Dependency Culture …
… proves yet again that it’s a reliable vote winner.
Martin Hutchinson argues that — even after factoring in the crushing losses of WWI — the ‘Downton era’ did things better:
In certain respects — behavioral and otherwise — the “Downton Abbey economy” of 1920 was greatly preferable to the one we are experiencing today. […] A move to a “Downton Abbey economy” should not imply a sharp increase in inequality, rather the opposite. It is interesting to note that almost 100 years of progressive bloat of the public sector in both Britain and the U.S. — supposedly undertaken to reduce economic inequality — have in reality tended to increase it. […] Public spending (including local government) was around 25% of GDP in Britain in 1920 and about 15% of GDP in the U.S., compared to 40% plus in both countries today. It must be questioned what benefits the public has gained, either in greater equality or better services, from the massive rise in public spending since the Downton Abbey period, which itself was inflated from pre-World War I days.
Some painful comparisons at the Real Clear World blog:
China has officially joined the “Moon Landing Club,” which, until Saturday, was the exclusive domain of the United States and the former Soviet Union. China’s rover will now putter around, doing what such missions are typically designed to do: taking lots of pictures and analyzing lunar dirt, more scientifically referred to as regolith.
It may be tempting for Americans to think, “Been there, done that.” However, China is now envisioning the very same sort of ambitious megaprojects that the U.S. once dreamt of more than 50 years ago, when President John F. Kennedy urged America to “commit itself to achieving the goal … of landing a man on the moon and returning him safely to the earth.” For instance, China hopes to mine the moon for natural resources and to use it as a staging ground for further space exploration, although some believe the former goal is unrealistic because the cost is likely to exceed the value of the materials.

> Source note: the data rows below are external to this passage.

-- ==== Sys2Proof/Laws/PerInstr.lean ====
section
/-! SUPPORT. The round trip of every instruction, one lemma each: the words that the encoder gives a well-formed
instruction decode to it (05 R64, R93). The steps that no word encodes have no words to decode. -/

namespace Sys2Proof.Laws.RoundTrip

set_option linter.unusedSimpArgs false
set_option linter.unnecessarySeqFocus false
set_option linter.unusedTactic false
set_option linter.unreachableTactic false

/-- The words of a well-formed instruction decode to it. -/
def Statement (i : Instr) : Prop :=
  ∀ (w : W64) (lit : Option W64), i.wf = true → encode i = some (w, lit) → decode w lit = some i

theorem noWord (i : Instr) (hs : i.shape = none) : Statement i := by
  intro w lit hw _; simp [Instr.wf, hs] at hw

theorem nop (h : Hdr) : Statement (.nop h) := by
  refine roundTrip_of _ _ rfl ⟨?_, ?_, ?_⟩ ?_ ?_ ?_ ?_ ?_
  · simp [ctl]
  · simp [ctl]
  · simp [ctl]
  · simp [ctl, Fld.clean]
  · simp [ctl, Fld.clean]
  · simp [ctl, Fld.clean]
  · simp [ctl, Fld.clean]
  · intro _; simp [ctl, build, buildCtl, Fld.bits, Opd.ofBits_bits]

theorem bra (h : Hdr) (t : Opd) : Statement (.bra h t) := by
  refine roundTrip_of _ _ rfl ⟨?_, ?_, ?_⟩ ?_ ?_ ?_ ?_ ?_
  · simp [ctl, S]
  · simp [ctl, S]
  · simp [ctl, S]
  · simp [ctl, S, Fld.clean]
  · simp [ctl, S, Fld.clean]
  · simp [ctl, S, Fld.clean]
  · simp [ctl, S, Fld.clean]
  · intro _; simp [ctl, S, build, buildCtl, Fld.bits, Opd.ofBits_bits]

theorem brg (h : Hdr) (t : Opd) : Statement (.brg h t) := by
  refine roundTrip_of _ _ rfl ⟨?_, ?_, ?_⟩ ?_ ?_ ?_ ?_ ?_
  · simp [ctl, S]
  · simp [ctl, S]
  · simp [ctl, S]
  · simp [ctl, S, Fld.clean]
  · simp [ctl, S, Fld.clean]
  · simp [ctl, S, Fld.clean]
  · simp [ctl, S, Fld.clean]
  · intro _; simp [ctl, S, build, buildCtl, Fld.bits, Opd.ofBits_bits]

theorem jmp (h : Hdr) (t : Opd) : Statement (.jmp h t) := by
  refine roundTrip_of _ _ rfl ⟨?_, ?_, ?_⟩ ?_ ?_ ?_ ?_ ?_
  · simp [ctl, S]
  · simp [ctl, S]
  · simp [ctl, S]
  · simp [ctl, S, Fld.clean]
  · simp [ctl, S, Fld.clean]
  · simp [ctl, S, Fld.clean]
  · simp [ctl, S, Fld.clean]
  · intro _; simp [ctl, S, build, buildCtl, Fld.bits, Opd.ofBits_bits]

theorem call (h : Hdr) (d : Opd) (t : Opd) : Statement (.call h d t) := by
  refine roundTrip_of _ _ rfl ⟨?_, ?_, ?_⟩ ?_ ?_ ?_ ?_ ?_
  · simp [ctl, S, D]
  · simp [ctl, S, D]
  · simp [ctl, S, D]
  · cases d <;> simp [ctl, S, D, Fld.ok, Fld.clean, Opd.isG]
  · simp [ctl, S, D, Fld.clean]
  · simp [ctl, S, D, Fld.clean]
  · simp [ctl, S, D, Fld.clean]
  · intro _; simp [ctl, S, D, build, buildCtl, Fld.bits, Opd.ofBits_bits]

theorem ret (h : Hdr) (a : Opd) : Statement (.ret h a) := by
  refine roundTrip_of _ _ rfl ⟨?_, ?_, ?_⟩ ?_ ?_ ?_ ?_ ?_
  · simp [ctl, S]
  · simp [ctl, S]
  · simp [ctl, S]
  · simp [ctl, S, Fld.clean]
  · simp [ctl, S, Fld.clean]
  · simp [ctl, S, Fld.clean]
  · simp [ctl, S, Fld.clean]
  · intro _; simp [ctl, S, build, buildCtl, Fld.bits, Opd.ofBits_bits]

theorem loop (h : Hdr) (d : Opd) (t : Opd) : Statement (.loop h d t) := by
  refine roundTrip_of _ _ rfl ⟨?_, ?_, ?_⟩ ?_ ?_ ?_ ?_ ?_
  · simp [ctl, S, D]
  · simp [ctl, S, D]
  · simp [ctl, S, D]
  · cases d <;> simp [ctl, S, D, Fld.ok, Fld.clean, Opd.isG]
  · simp [ctl, S, D, Fld.clean]
  · simp [ctl, S, D, Fld.clean]
  · simp [ctl, S, D, Fld.clean]
  · intro _; simp [ctl, S, D, build, buildCtl, Fld.bits, Opd.ofBits_bits]

theorem exit (h : Hdr) : Statement (.exit h) := by
  refine roundTrip_of _ _ rfl ⟨by simp [ctl], by simp [ctl], by simp [ctl]⟩ ?_ trivial trivial trivial ?_
  · simp [ctl, Fld.clean]
  · intro hw
    have hg : h.g = false := by
      simp only [Instr.wf, Instr.shape, Shape.formOk, ctl, Bool.and_eq_true] at hw
      have := hw.1.1.1.2
      revert this; cases h.g <;> simp
    simp [ctl, build, buildCtl, hg]

theorem exitG (h : Hdr) : Statement (.exitG h) := by
  refine roundTrip_of _ _ rfl ⟨by simp [ctl], by simp [ctl], by simp [ctl]⟩ ?_ trivial trivial trivial ?_
  · simp [ctl, Fld.clean]
  · intro hw
    have hg : h.g = true := by
      simp only [Instr.wf, Instr.shape, Shape.formOk, ctl, Bool.and_eq_true] at hw
      have := hw.1.1.1.2
      revert this; cases h.g <;> simp
    simp [ctl, build, buildCtl, hg]

theorem halt (h : Hdr) : Statement (.halt h) := by
  refine roundTrip_of _ _ rfl ⟨?_, ?_, ?_⟩ ?_ ?_ ?_ ?_ ?_
  · simp [ctl]
  · simp [ctl]
  · simp [ctl]
  · simp [ctl, Fld.clean]
  · simp [ctl, Fld.clean]
  · simp [ctl, Fld.clean]
  · simp [ctl, Fld.clean]
  · intro _; simp [ctl, build, buildInt, Fld.bits, Opd.ofBits_bits]

theorem bar (h : Hdr) (n : Opd) : Statement (.bar h n) := by
  refine roundTrip_of _ _ rfl ⟨?_, ?_, ?_⟩ ?_ ?_ ?_ ?_ ?_
  · simp [ctl, S]
  · simp [ctl, S]
  · simp [ctl, S]
  · simp [ctl, S, Fld.clean]
  · simp [ctl, S, Fld.clean]
  · simp [ctl, S, Fld.clean]
  · simp [ctl, S, Fld.clean]
  · intro _; simp [ctl, S, build, buildCtl, Fld.bits, Opd.ofBits_bits]

theorem yield (h : Hdr) : Statement (.yield h) := by
  refine roundTrip_of _ _ rfl ⟨?_, ?_, ?_⟩ ?_ ?_ ?_ ?_ ?_
  · simp [ctl]
  · simp [ctl]
  · simp [ctl]
  · simp [ctl, Fld.clean]
  · simp [ctl, Fld.clean]
  · simp [ctl, Fld.clean]
  · simp [ctl, Fld.clean]
  · intro _; simp [ctl, build, buildCtl, Fld.bits, Opd.ofBits_bits]

theorem waitAny (h : Hdr) (c : Bool) (d : Opd) (m : Opd) : Statement (.waitAny h c d m) := by
  refine roundTrip_of _ _ rfl ⟨?_, ?_, ?_⟩ ?_ ?_ ?_ ?_ ?_
  · simp [ctl, satFn, S, D]
  · cases c <;> simp [ctl, satFn, S, D]
  · simp [ctl, satFn, S, D]
  · cases d <;> simp [ctl, satFn, S, D, Fld.ok, Fld.clean, Opd.isGZ, Opd.isG, Opd.isZ]
  · cases c <;> simp [ctl, satFn, S, D, Fld.clean]
  · cases c <;> simp [ctl, satFn, S, D, Fld.clean]
  · cases c <;> simp [ctl, satFn, S, D, Fld.clean]
  · intro _; cases c <;> simp [ctl, satFn, S, D, build, buildCtl, Fld.bits, Opd.ofBits_bits]

theorem waitAll (h : Hdr) (c : Bool) (m : Opd) : Statement (.waitAll h c m) := by
  refine roundTrip_of _ _ rfl ⟨?_, ?_, ?_⟩ ?_ ?_ ?_ ?_ ?_
  · simp [ctl, satFn, S]
  · cases c <;> simp [ctl, satFn, S]
  · simp [ctl, satFn, S]
  · simp [ctl, satFn, S, Fld.clean]
  · cases c <;> simp [ctl, satFn, S, Fld.clean]
  · cases c <;> simp [ctl, satFn, S, Fld.clean]
  · cases c <;> simp [ctl, satFn, S, Fld.clean]
  · intro _; cases c <;> simp [ctl, satFn, S, build, buildCtl, Fld.bits, Opd.ofBits_bits]

theorem waitMs (h : Hdr) (a : Opd) (ph : Opd) : Statement (.waitMs h a ph) := by
  refine roundTrip_of _ _ rfl ⟨?_, ?_, ?_⟩ ?_ ?_ ?_ ?_ ?_
  · simp [ctl, S]
  · simp [ctl, S]
  · simp [ctl, S]
  · simp [ctl, S, Fld.clean]
  · simp [ctl, S, Fld.clean]
  · simp [ctl, S, Fld.clean]
  · simp [ctl, S, Fld.clean]
  · intro _; simp [ctl, S, build, buildCtl, Fld.bits, Opd.ofBits_bits]

theorem ffr (h : Hdr) (c : Bool) (d : Opd) (m : Opd) : Statement (.ffr h c d m) := by
  refine roundTrip_of _ _ rfl ⟨?_, ?_, ?_⟩ ?_ ?_ ?_ ?_ ?_
  · simp [ctl, satFn, S, D]
  · cases c <;> simp [ctl, satFn, S, D]
  · simp [ctl, satFn, S, D]
  · cases d <;> simp [ctl, satFn, S, D, Fld.ok, Fld.clean, Opd.isG]
  · cases c <;> simp [ctl, satFn, S, D, Fld.clean]
  · cases c <;> simp [ctl, satFn, S, D, Fld.clean]
  · cases c <;> simp [ctl, satFn, S, D, Fld.clean]
  · intro _; cases c <;> simp [ctl, satFn, S, D, build, buildCtl, Fld.bits, Opd.ofBits_bits]

theorem trapSys (h : Hdr) (code : Opd) : Statement (.trapSys h code) := by
  refine roundTrip_of _ _ rfl ⟨?_, ?_, ?_⟩ ?_ ?_ ?_ ?_ ?_
  · simp [ctl, S]
  · simp [ctl, S]
  · simp [ctl, S]
  · simp [ctl, S, Fld.clean]
  · simp [ctl, S, Fld.clean]
  · simp [ctl, S, Fld.clean]
  · simp [ctl, S, Fld.clean]
  · intro _; simp [ctl, S, build, buildCtl, Fld.bits, Opd.ofBits_bits]

theorem trapBrk (h : Hdr) (code : Opd) : Statement (.trapBrk h code) := by
  refine roundTrip_of _ _ rfl ⟨?_, ?_, ?_⟩ ?_ ?_ ?_ ?_ ?_
  · simp [ctl, S]
  · simp [ctl, S]
  · simp [ctl, S]
  · simp [ctl, S, Fld.clean]
  · simp [ctl, S, Fld.clean]
  · simp [ctl, S, Fld.clean]
  · simp [ctl, S, Fld.clean]
  · intro _; simp [ctl, S, build, buildCtl, Fld.bits, Opd.ofBits_bits]

theorem trapretSame (h : Hdr) : Statement (.trapretSame h) := by
  refine roundTrip_of _ _ rfl ⟨?_, ?_, ?_⟩ ?_ ?_ ?_ ?_ ?_
  · simp [ctl]
  · simp [ctl]
  · simp [ctl]
  · simp [ctl, Fld.clean]
  · simp [ctl, Fld.clean]
  · simp [ctl, Fld.clean]
  · simp [ctl, Fld.clean]
  · intro _; simp [ctl, build, buildCtl, Fld.bits, Opd.ofBits_bits]

theorem trapretNext (h : Hdr) : Statement (.trapretNext h) := by
  refine roundTrip_of _ _ rfl ⟨?_, ?_, ?_⟩ ?_ ?_ ?_ ?_ ?_
  · simp [ctl]
  · simp [ctl]
  · simp [ctl]
  · simp [ctl, Fld.clean]
  · simp [ctl, Fld.clean]
  · simp [ctl, Fld.clean]
  · simp [ctl, Fld.clean]
  · intro _; simp [ctl, build, buildCtl, Fld.bits, Opd.ofBits_bits]

theorem abort (h : Hdr) : Statement (.abort h) := by
  refine roundTrip_of _ _ rfl ⟨?_, ?_, ?_⟩ ?_ ?_ ?_ ?_ ?_
  · simp [ctl]
  · simp [ctl]
  · simp [ctl]
  · simp [ctl, Fld.clean]
  · simp [ctl, Fld.clean]
  · simp [ctl, Fld.clean]
  · simp [ctl, Fld.clean]
  · intro _; simp [ctl, build, buildCtl, Fld.bits, Opd.ofBits_bits]

theorem bsa (h : Hdr) (lt : Bool) (slot : Opd) (thr : Opd) (t : Opd) : Statement (.bsa h lt slot thr t) := by
  refine roundTrip_of _ _ rfl ⟨?_, ?_, ?_⟩ ?_ ?_ ?_ ?_ ?_
  · simp [gw, fnBit, S, slotS]
  · cases lt <;> simp [gw, fnBit, S, slotS]
  · simp [gw, fnBit, S, slotS]
  · simp [gw, fnBit, S, slotS, Fld.clean]
  · cases lt <;> simp [gw, fnBit, S, slotS, Fld.clean]
  · cases lt <;> simp [gw, fnBit, S, slotS, Fld.clean]
  · cases lt <;> simp [gw, fnBit, S, slotS, Fld.clean]
  · intro _; cases lt <;> simp [gw, fnBit, S, slotS, build, buildCtl, Fld.bits, Opd.ofBits_bits]

theorem iadd (h : Hdr) (sat : Bool) (ty : Ty) (d : Opd) (a : Opd) (b : Opd) : Statement (.iadd h sat ty d a b) := by
  refine roundTrip_of _ _ rfl ⟨?_, ?_, ?_⟩ ?_ ?_ ?_ ?_ ?_
  · simp [int2, intg, anyD, anyS, fnBit]
  · cases sat <;> simp [int2, intg, anyD, anyS, fnBit]
  · simp [int2, intg, anyD, anyS, fnBit, Ty.code_lt]
  · cases d <;> simp [int2, intg, anyD, anyS, fnBit, Fld.ok, Fld.clean, Opd.anyDst]
  · cases sat <;> simp [int2, intg, anyD, anyS, fnBit, Fld.clean]
  · cases sat <;> simp [int2, intg, anyD, anyS, fnBit, Fld.clean]
  · cases sat <;> simp [int2, intg, anyD, anyS, fnBit, Fld.clean]
  · intro _; cases sat <;> simp [int2, intg, anyD, anyS, fnBit, build, buildInt, Fld.bits, Opd.ofBits_bits, Ty.ofCode_code]

theorem isub (h : Hdr) (sat : Bool) (ty : Ty) (d : Opd) (a : Opd) (b : Opd) : Statement (.isub h sat ty d a b) := by
  refine roundTrip_of _ _ rfl ⟨?_, ?_, ?_⟩ ?_ ?_ ?_ ?_ ?_
  · simp [int2, intg, anyD, anyS, fnBit]
  · cases sat <;> simp [int2, intg, anyD, anyS, fnBit]
  · simp [int2, intg, anyD, anyS, fnBit, Ty.code_lt]
  · cases d <;> simp [int2, intg, anyD, anyS, fnBit, Fld.ok, Fld.clean, Opd.anyDst]
  · cases sat <;> simp [int2, intg, anyD, anyS, fnBit, Fld.clean]
  · cases sat <;> simp [int2, intg, anyD, anyS, fnBit, Fld.clean]
  · cases sat <;> simp [int2, intg, anyD, anyS, fnBit, Fld.clean]
  · intro _; cases sat <;> simp [int2, intg, anyD, anyS, fnBit, build, buildInt, Fld.bits, Opd.ofBits_bits, Ty.ofCode_code]

theorem imul (h : Hdr) (fn : MulFn) (ty : Ty) (d : Opd) (a : Opd) (b : Opd) : Statement (.imul h fn ty d a b) := by
  refine roundTrip_of _ _ rfl ⟨?_, ?_, ?_⟩ ?_ ?_ ?_ ?_ ?_
  · simp [intg, anyD, anyS]
  · cases fn <;> simp [intg, anyD, anyS, MulFn.code]
  · simp [intg, anyD, anyS, Ty.code_lt]
  · cases d <;> simp [intg, anyD, anyS, Fld.ok, Fld.clean, Opd.anyDst]
  · cases fn <;> simp [intg, anyD, anyS, Fld.clean]
  · cases fn <;> simp [intg, anyD, anyS, Fld.clean]
  · cases fn <;> simp [intg, anyD, anyS, Fld.clean]
  · intro _; cases fn <;> simp [intg, anyD, anyS, build, buildInt, Fld.bits, Opd.ofBits_bits, Ty.ofCode_code, MulFn.code,
      MulFn.ofCode]

theorem imad (h : Hdr) (ty : Ty) (d : Opd) (a : Opd) (b : Opd) (c : Opd) : Statement (.imad h ty d a b c) := by
  refine roundTrip_of _ _ rfl ⟨?_, ?_, ?_⟩ ?_ ?_ ?_ ?_ ?_
  · simp [intg, anyD, anyS]
  · simp [intg, anyD, anyS]
  · simp [intg, anyD, anyS, Ty.code_lt]
  · cases d <;> simp [intg, anyD, anyS, Fld.ok, Fld.clean, Opd.anyDst]
  · simp [intg, anyD, anyS, Fld.clean]
  · simp [intg, anyD, anyS, Fld.clean]
  · simp [intg, anyD, anyS, Fld.clean]
  · intro _; simp [intg, anyD, anyS, build, buildInt, Fld.bits, Opd.ofBits_bits, Ty.ofCode_code]

theorem idiv (h : Hdr) (rem : Bool) (ty : Ty) (d : Opd) (a : Opd) (b : Opd) : Statement (.idiv h rem ty d a b) := by
  refine roundTrip_of _ _ rfl ⟨?_, ?_, ?_⟩ ?_ ?_ ?_ ?_ ?_
  · simp [int2, intg, anyD, anyS, fnBit]
  · cases rem <;> simp [int2, intg, anyD, anyS, fnBit]
  · simp [int2, intg, anyD, anyS, fnBit, Ty.code_lt]
  · cases d <;> simp [int2, intg, anyD, anyS, fnBit, Fld.ok, Fld.clean, Opd.anyDst]
  · cases rem <;> simp [int2, intg, anyD, anyS, fnBit, Fld.clean]
  · cases rem <;> simp [int2, intg, anyD, anyS, fnBit, Fld.clean]
  · cases rem <;> simp [int2, intg, anyD, anyS, fnBit, Fld.clean]
  · intro _; cases rem <;> simp [int2, intg, anyD, anyS, fnBit, build, buildInt, Fld.bits, Opd.ofBits_bits, Ty.ofCode_code]

theorem imin (h : Hdr) (ty : Ty) (d : Opd) (a : Opd) (b : Opd) : Statement (.imin h ty d a b) := by
  refine roundTrip_of _ _ rfl ⟨?_, ?_, ?_⟩ ?_ ?_ ?_ ?_ ?_
  · simp [int2, intg, anyD, anyS]
  · simp [int2, intg, anyD, anyS]
  · simp [int2, intg, anyD, anyS, Ty.code_lt]
  · cases d <;> simp [int2, intg, anyD, anyS, Fld.ok, Fld.clean, Opd.anyDst]
  · simp [int2, intg, anyD, anyS, Fld.clean]
  · simp [int2, intg, anyD, anyS, Fld.clean]
  · simp [int2, intg, anyD, anyS, Fld.clean]
  · intro _; simp [int2, intg, anyD, anyS, build, buildInt, Fld.bits, Opd.ofBits_bits, Ty.ofCode_code]

theorem imax (h : Hdr) (ty : Ty) (d : Opd) (a : Opd) (b : Opd) : Statement (.imax h ty d a b) := by
  refine roundTrip_of _ _ rfl ⟨?_, ?_, ?_⟩ ?_ ?_ ?_ ?_ ?_
  · simp [int2, intg, anyD, anyS]
  · simp [int2, intg, anyD, anyS]
  · simp [int2, intg, anyD, anyS, Ty.code_lt]
  · cases d <;> simp [int2, intg, anyD, anyS, Fld.ok, Fld.clean, Opd.anyDst]
  · simp [int2, intg, anyD, anyS, Fld.clean]
  · simp [int2, intg, anyD, anyS, Fld.clean]
  · simp [int2, intg, anyD, anyS, Fld.clean]
  · intro _; simp [int2, intg, anyD, anyS, build, buildInt, Fld.bits, Opd.ofBits_bits, Ty.ofCode_code]

theorem iabs (h : Hdr) (ty : Ty) (d : Opd) (a : Opd) : Statement (.iabs h ty d a) := by
  refine roundTrip_of _ _ rfl ⟨?_, ?_, ?_⟩ ?_ ?_ ?_ ?_ ?_
  · simp [int1, intg, anyD, anyS]
  · simp [int1, intg, anyD, anyS]
  · simp [int1, intg, anyD, anyS, Ty.code_lt]
  · cases d <;> simp [int1, intg, anyD, anyS, Fld.ok, Fld.clean, Opd.anyDst]
  · simp [int1, intg, anyD, anyS, Fld.clean]
  · simp [int1, intg, anyD, anyS, Fld.clean]
  · simp [int1, intg, anyD, anyS, Fld.clean]
  · intro _; simp [int1, intg, anyD, anyS, build, buildInt, Fld.bits, Opd.ofBits_bits, Ty.ofCode_code]

theorem ineg (h : Hdr) (ty : Ty) (d : Opd) (a : Opd) : Statement (.ineg h ty d a) := by
  refine roundTrip_of _ _ rfl ⟨?_, ?_, ?_⟩ ?_ ?_ ?_ ?_ ?_
  · simp [int1, intg, anyD, anyS]
  · simp [int1, intg, anyD, anyS]
  · simp [int1, intg, anyD, anyS, Ty.code_lt]
  · cases d <;> simp [int1, intg, anyD, anyS, Fld.ok, Fld.clean, Opd.anyDst]
  · simp [int1, intg, anyD, anyS, Fld.clean]
  · simp [int1, intg, anyD, anyS, Fld.clean]
  · simp [int1, intg, anyD, anyS, Fld.clean]
  · intro _; simp [int1, intg, anyD, anyS, build, buildInt, Fld.bits, Opd.ofBits_bits, Ty.ofCode_code]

Still, China’s wild-eyed aspirations are inspiring. It should make us yearn for the days when we, too, thought we could do anything. But those days now seem so long ago. Indeed, the latest Rasmussen poll finds that 52 percent of Americans think that our best days are behind us. What happened?
(This happened.)
ADDED: Glenn Reynolds on the potential for lunar property stakes (the 1967 Outer Space Treaty shouldn’t be much of a problem). “If, like me, you’d like to see a gold rush on the moon — or, at least, a Helium-3 rush — then a Chinese claim might be just the thing to get it started.”
VDH: “[Obama’s] tenure will be known as the Wilderness Years — nothing gained, much lost.”
The diagnosis is highly persuasive, as far as it goes. The trouble with these PJMedia types, however, is that they still seem to think this is some kind of rough patch we are going through.
(Notably, though, there are definite signs that PJM’s Michael Walsh might be getting off the boat: “We used to think that changing Congress meant changing which party controlled it. Now we know better. Real change can’t begin until the Permanent Bipartisan Fusion Party is gone.”)
Radish has earned a lot of appreciation for his Basic Guide to the Political Spectrum graphic. It is indeed superb.
(In fact, it’s so good I’ll put off quibbling for another occasion, and just steal the damn thing.)
This point is important enough to restate well, as Foseti does:
The crux of [Scott Alexander’s] argument is that, “It is a staple of Reactionary thought that everything is getting gradually worse.” He then goes on to show that not everything is getting worse. […] It is not a staple of reactionary thought that everything is getting worse. To the contrary, I’ve never read that argument from any reactionary anywhere. […] Let’s correct his statement: It is a staple of Reactionary thought that massive improvements in technology have been very effective in masking massive declines in virtually all other aspects of society.
The progressive assumption, which neoreaction contests, is that it is natural and good to spend the advances of civilization on causes unrelated to civilizational advance. A more controversial formulation (supported here) is that the Cathedral spends capitalism on something other than capitalism, and ultimately on the destruction of capitalism. It tolerates a functional economy — to the extent that it does — only on the understanding that it will be used for something else.
Elementary cybernetics predicts that if productivity is recycled into productivity, the outcome is an explosive process of increasing returns. Insofar as history is not manifesting accelerating productivity, therefore, it can be assumed that social circuitry is being fed through non-productive, and anti-productive links. Techno-commercial Modernity is being squandered on (Neo-Puritan) Progressivism. In the West, at least, that is what is getting worse.